Your instructions | Write out every entry once more, character for character.

Records for this exercise |
=== Section Start ===
theorem Keeps.tmDropped {p : Nat} (h : Keeps a s) : Keeps a (tmDropped s p) := h.cinc

theorem Keeps.queueDrop {p q : Nat} (h : Keeps a s) : Keeps a (queueDrop s p q) := h.qPut.tmDropped

theorem Keeps.admitAt {n m q : Nat} {e : QEnt} {ecn : Nat} (h : Keeps a s) : Keeps a (admitAt s n m q e ecn).2 := by
  unfold Machine.admitAt
  extract_lets
  split
  · exact h.bump.queueDrop
  · split
    · exact h.bump.queueDrop
    · split
      · rename_i _ t e
        have h1 : Keeps a t := Keeps.snd e h.aqmActs
        extract_lets
        split
        exacts [h1.bump.queueDrop, (Keeps.ite h1.bump.cinc h1).qPut.cinc]

theorem Keeps.egressEdit {n : Nat} {e : QEnt} {b : Bytes} (h : Keeps a s) : Keeps a (egressEdit s n e b).2 := by
  unfold Machine.egressEdit
  extract_lets
  split
  · exact (Keeps.ite h.bump h).bump
  · split <;> exact .ite h.bump h

theorem Keeps.settleDc {n m q : Nat} (h : Keeps a s) : Keeps a (settleDc s n m q) := .ite h (.ite h.qPut h.qPut.gPut)

theorem Keeps.txStrike {p q : Nat} {hit : TxHit} (h : Keeps a s) : Keeps a (txStrike s p q hit) := by
  unfold Machine.txStrike
  split
  exacts [h.strike, h.strike, h]

theorem Keeps.linkFault {p q : Nat} (h : Keeps a s) : Keeps a (linkFault s p q) := by
  unfold Machine.linkFault
  split
  · extract_lets _ s1 _
    have h1 : Keeps a s1 := by
      unfold s1
      refine h.foldl fun _ _ h2 => ?_
      extract_lets s3
      have h3 : Keeps a s3 := by
        unfold s3
        split
        exacts [h2.slotLeft, h2]
      split
      exacts [.ite h3.tmPut.upd h3.tmPut.framePut, h3]
    exact h1.qPut.tierMiss
  · exact h

theorem Keeps.stampsRead (h : Keeps a s) : Keeps a (stampsRead s) := .ite h h.upd

theorem Keeps.txStamp {n h' : Nat} (h : Keeps a s) : Keeps a (txStamp s n h') := by
  unfold Machine.txStamp
  split
  exacts [.ite h.upd h, h]

theorem Keeps.dequeueHead {n m q : Nat} {hit : TxHit} (h : Keeps a s) : Keeps a (dequeueHead s n m q hit) := by
  unfold Machine.dequeueHead
  extract_lets
  split
  · exact h.txStrike.linkFault
  · rename_i x rest _
    extract_lets _ _ _ _ _ _ _ s1 s2 b s3
    have h1 : Keeps a s1 := h.txStrike.linkFault.qPut.gPut.settleDc.qcCharge
    have h2 : Keeps a s2 := by
      unfold s2
      split
      exacts [h1.slotLeft, h1]
    have h3 : Keeps a (Machine.egressEdit s3 n x b).2 := h2.txStamp.egressEdit
    clear_value s3
    split
    rename_i s4 e
    have h4 : Keeps a s4 := h3.snd e
    split
    rename_i s5 e
    have h5 : Keeps a s5 := by
      refine Keeps.snd e ?_
      split
      exacts [h4.bump.tierMiss, h4]
    exact h5.tmPut.bump.cinc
=== Section End ===
Output for this task |
theorem Keeps.tmDropped {p : Nat} (h : Keeps a s) : Keeps a (tmDropped s p) := h.cinc

theorem Keeps.queueDrop {p q : Nat} (h : Keeps a s) : Keeps a (queueDrop s p q) := h.qPut.tmDropped

theorem Keeps.admitAt {n m q : Nat} {e : QEnt} {ecn : Nat} (h : Keeps a s) : Keeps a (admitAt s n m q e ecn).2 := by
  unfold Machine.admitAt
  extract_lets
  split
  · exact h.bump.queueDrop
  · split
    · exact h.bump.queueDrop
    · split
      · rename_i _ t e
        have h1 : Keeps a t := Keeps.snd e h.aqmActs
        extract_lets
        split
        exacts [h1.bump.queueDrop, (Keeps.ite h1.bump.cinc h1).qPut.cinc]

theorem Keeps.egressEdit {n : Nat} {e : QEnt} {b : Bytes} (h : Keeps a s) : Keeps a (egressEdit s n e b).2 := by
  unfold Machine.egressEdit
  extract_lets
  split
  · exact (Keeps.ite h.bump h).bump
  · split <;> exact .ite h.bump h

theorem Keeps.settleDc {n m q : Nat} (h : Keeps a s) : Keeps a (settleDc s n m q) := .ite h (.ite h.qPut h.qPut.gPut)

theorem Keeps.txStrike {p q : Nat} {hit : TxHit} (h : Keeps a s) : Keeps a (txStrike s p q hit) := by
  unfold Machine.txStrike
  split
  exacts [h.strike, h.strike, h]

theorem Keeps.linkFault {p q : Nat} (h : Keeps a s) : Keeps a (linkFault s p q) := by
  unfold Machine.linkFault
  split
  · extract_lets _ s1 _
    have h1 : Keeps a s1 := by
      unfold s1
      refine h.foldl fun _ _ h2 => ?_
      extract_lets s3
      have h3 : Keeps a s3 := by
        unfold s3
        split
        exacts [h2.slotLeft, h2]
      split
      exacts [.ite h3.tmPut.upd h3.tmPut.framePut, h3]
    exact h1.qPut.tierMiss
  · exact h

theorem Keeps.stampsRead (h : Keeps a s) : Keeps a (stampsRead s) := .ite h h.upd

theorem Keeps.txStamp {n h' : Nat} (h : Keeps a s) : Keeps a (txStamp s n h') := by
  unfold Machine.txStamp
  split
  exacts [.ite h.upd h, h]

theorem Keeps.dequeueHead {n m q : Nat} {hit : TxHit} (h : Keeps a s) : Keeps a (dequeueHead s n m q hit) := by
  unfold Machine.dequeueHead
  extract_lets
  split
  · exact h.txStrike.linkFault
  · rename_i x rest _
    extract_lets _ _ _ _ _ _ _ s1 s2 b s3
    have h1 : Keeps a s1 := h.txStrike.linkFault.qPut.gPut.settleDc.qcCharge
    have h2 : Keeps a s2 := by
      unfold s2
      split
      exacts [h1.slotLeft, h1]
    have h3 : Keeps a (Machine.egressEdit s3 n x b).2 := h2.txStamp.egressEdit
    clear_value s3
    split
    rename_i s4 e
    have h4 : Keeps a s4 := h3.snd e
    split
    rename_i s5 e
    have h5 : Keeps a s5 := by
      refine Keeps.snd e ?_
      split
      exacts [h4.bump.tierMiss, h4]
    exact h5.tmPut.bump.cinc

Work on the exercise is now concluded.